L.A. retail changes continue

Aldi has opened 38 stores in Southern California, including this location in Cerritos, and reportedly plans to add 20 more stores within the next year.
Aldi has opened 38 stores in Southern California, including this location in Cerritos, and reportedly plans to add 20 more stores within the next year.
(Tom Burfield)

Big changes likely are in store for the Southern California retail scene, but as of yet, no one knows for sure how extensive those changes will be or what impact they’ll have.

Aldi, the Germany-based grocery discounter that already has 1,600 stores in the eastern part of the U.S., quickly is making inroads in California.

Amazon recently announced its intention to acquire Austin, Texas-based Whole Foods Market.

And two California supermarket chains, one based not far from Los Angeles, have merged to form one of the nation’s largest Hispanic grocery chains.

So far, Aldi has not made much of an impact with its 38 new stores in Southern California, said Dick Spezzano, president of Spezzano Consulting Services, Monrovia, Calif.

But, according to media reports, the chain plans to add 20 more stores within the next year.

That could force nearby competitors like Albertsons and the Kroger Co.’s Ralphs to respond by cutting prices, Spezzano said.

If a Ralphs store does more than $500,000 worth of business per week, and a nearby Aldi location lures away $10,000, the impact is minimal, he said.

But if three or four Aldi stores take away $40,000 in business, “That’s when it starts to hurt,” he said.

California Aldi stores are more attractive than those in the East, where the company has launched a massive modernization program, Spezzano said.

The California stores “are looking like they need to look to compete here,” he said.

And they appear to be aimed at a “medium” economic demographic rather than the low end of the economic spectrum, as they are in the East.

But they do have one thing in common with stores in the East: “Pricing is very, very aggressive,” he said.

Spezzano said that on a recent visit to a Southern California Aldi store, where customers bag their own groceries, he saw avocados — albeit small ones — priced at two for $1, Well-Pict strawberries for $1.99 per pound and Chiquita bananas for 39 cents a pound.

The prices all were everyday — not sale — prices.

Spezzano said the chain probably will have 250 to 300 California stores within five years.

“The distribution center (in Moreno Valley) is capable of taking care of 1,000 stores,” he said.

The trend among consumers has been to pay fewer store visits per week but to visit a wider range of store formats, Spezzano said.

“(Aldi) will be one more destination for a customer,” he said. “It will take another portion of those shopping trips away from the conventional supermarkets.”

On the Whole Foods front, Spezzano said that once the acquisition of the natural foods chain by Amazon is finalized, it will be anything but business as usual.

“They’re going to be in for a lot of changes,” he said. “It will be worth watching what they do with it.”

Amazon paid “a super-premium price” for the chain — about $29 million per store, Spezzano estimated.

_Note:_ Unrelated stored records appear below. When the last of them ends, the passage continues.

-- ==== Sys2Proof/Machine/Edit.lean ====
section
/-!
DEFINITION. Machine/Edit.lean: online edit transactions (04 R158 to R173, R581, R585 to R587).
-/

namespace Sys2Proof.Machine

/-! ### What a transaction makes of the program -/

/-- The code, data or loop block that a block of a transaction spells (R585): its entry, its function entries, its contents;
none when its bytes break that form or name another number. -/
def editBlock (e : EditBlock) : Option Block :=
  match parseEntry (e.data.take 16) with
  | none => none
  | some (b, len, nf) =>
    if b.no = e.no && b.kind = e.kind && e.data.length = 16 + 4 * nf + len && (e.kind = 1 || nf = 0) then
      match pieces 4 (fun x => some (ofBytes x)) nf (e.data.drop 16) with
      | some fs => some { b with entries := fs, data := e.data.drop (16 + 4 * nf) }
      | none => none
    else none

/-- A carry entry (R585, R167): old offset, new offset, length. -/
def carryEntries : List Byte → List (Nat × Nat × Nat)
  | a0 :: a1 :: a2 :: a3 :: b0 :: b1 :: b2 :: b3 :: c0 :: c1 :: c2 :: c3 :: t =>
    (ofBytes [a0, a1, a2, a3], ofBytes [b0, b1, b2, b3], ofBytes [c0, c1, c2, c3]) :: carryEntries t
  | _ => []

/-- The carry entries of a transaction. -/
def txCarry (t : EditTx) : List (Nat × Nat × Nat) :=
  (t.blocks.filter fun b => b.kind = 4).flatMap fun b => carryEntries b.data

/-- The task entries of a transaction. -/
def txTasks (t : EditTx) : List TaskEntry :=
  (t.blocks.filter fun b => b.kind = 3).filterMap fun b => parseTask b.data

/-- The code, data and loop blocks of a transaction. -/
def txParts (t : EditTx) : List Block :=
  (t.blocks.filter fun b => b.kind = 1 || b.kind = 2 || b.kind = 5).filterMap editBlock

/-- The program as it stands after activation. -/
def Program.edited (p : Program) (t : EditTx) : Program :=
  let bs := (txParts t).foldl (fun bs b =>
    if b.kind = 5 then insertBlock b (bs.filter fun c => c.kind ≠ 5) else insertBlock b bs) p.blocks
  ⟨bs, (txTasks t).foldl (fun ts e => insertTask e ts) p.tasks⟩

/-! ### The checks at COMMIT (R162) -/

/-- A block keeps the form of R585. -/
def editFormOk (b : EditBlock) : Bool :=
  b.data.length = b.len &&
    (match b.kind with
     | 1 | 2 | 5 => (editBlock b).isSome
     | 3 => (match parseTask b.data with | some t => t.task = b.no | none => false)
     | 4 => b.data.length % 12 = 0 && b.no = 0
     | _ => false)

/-- Bytes of the blocks of a kind that lie in main SRAM: blocks in the program retain range take none of it. -/
def kindBytes (bs : List Block) (k : Nat) : Nat :=
  ((bs.filter fun b => b.kind = k && b.no ≠ 0 && decide (b.base < retainBase)).map fun b => b.data.length).sum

“Pricing has to go down,” he said, and so will headcount — primarily at the corporate level, but in stores, as well.

“They have a huge amount of labor in stores,” he said.

The chain already uses electronic price signs in its 365 by Whole Foods chain launched in the Los Angeles area last year.

“That kind of technology can reduce costs dramatically,” he said.

Spezzano also expects a transition to more centralized buying, even in produce, to help drive down costs.

Finally, it was announced in early July that Ontario, Calif.-based Cardenas Markets, a group of 31 stores, many of which are in the Riverside/San Bernardino area east of Los Angeles, is merging with San Jose, Calif.-based Mi Pueblo, which operates 15 stores in the Bay Area, forming one of the nation’s largest Hispanic supermarket chains.

The combined chains will operate under Cardenas Markets LLC, with Cardenas CEO John Gomez holding that position under the combined business.

Each banner will operate separately, managed under one executive team, according to a news release.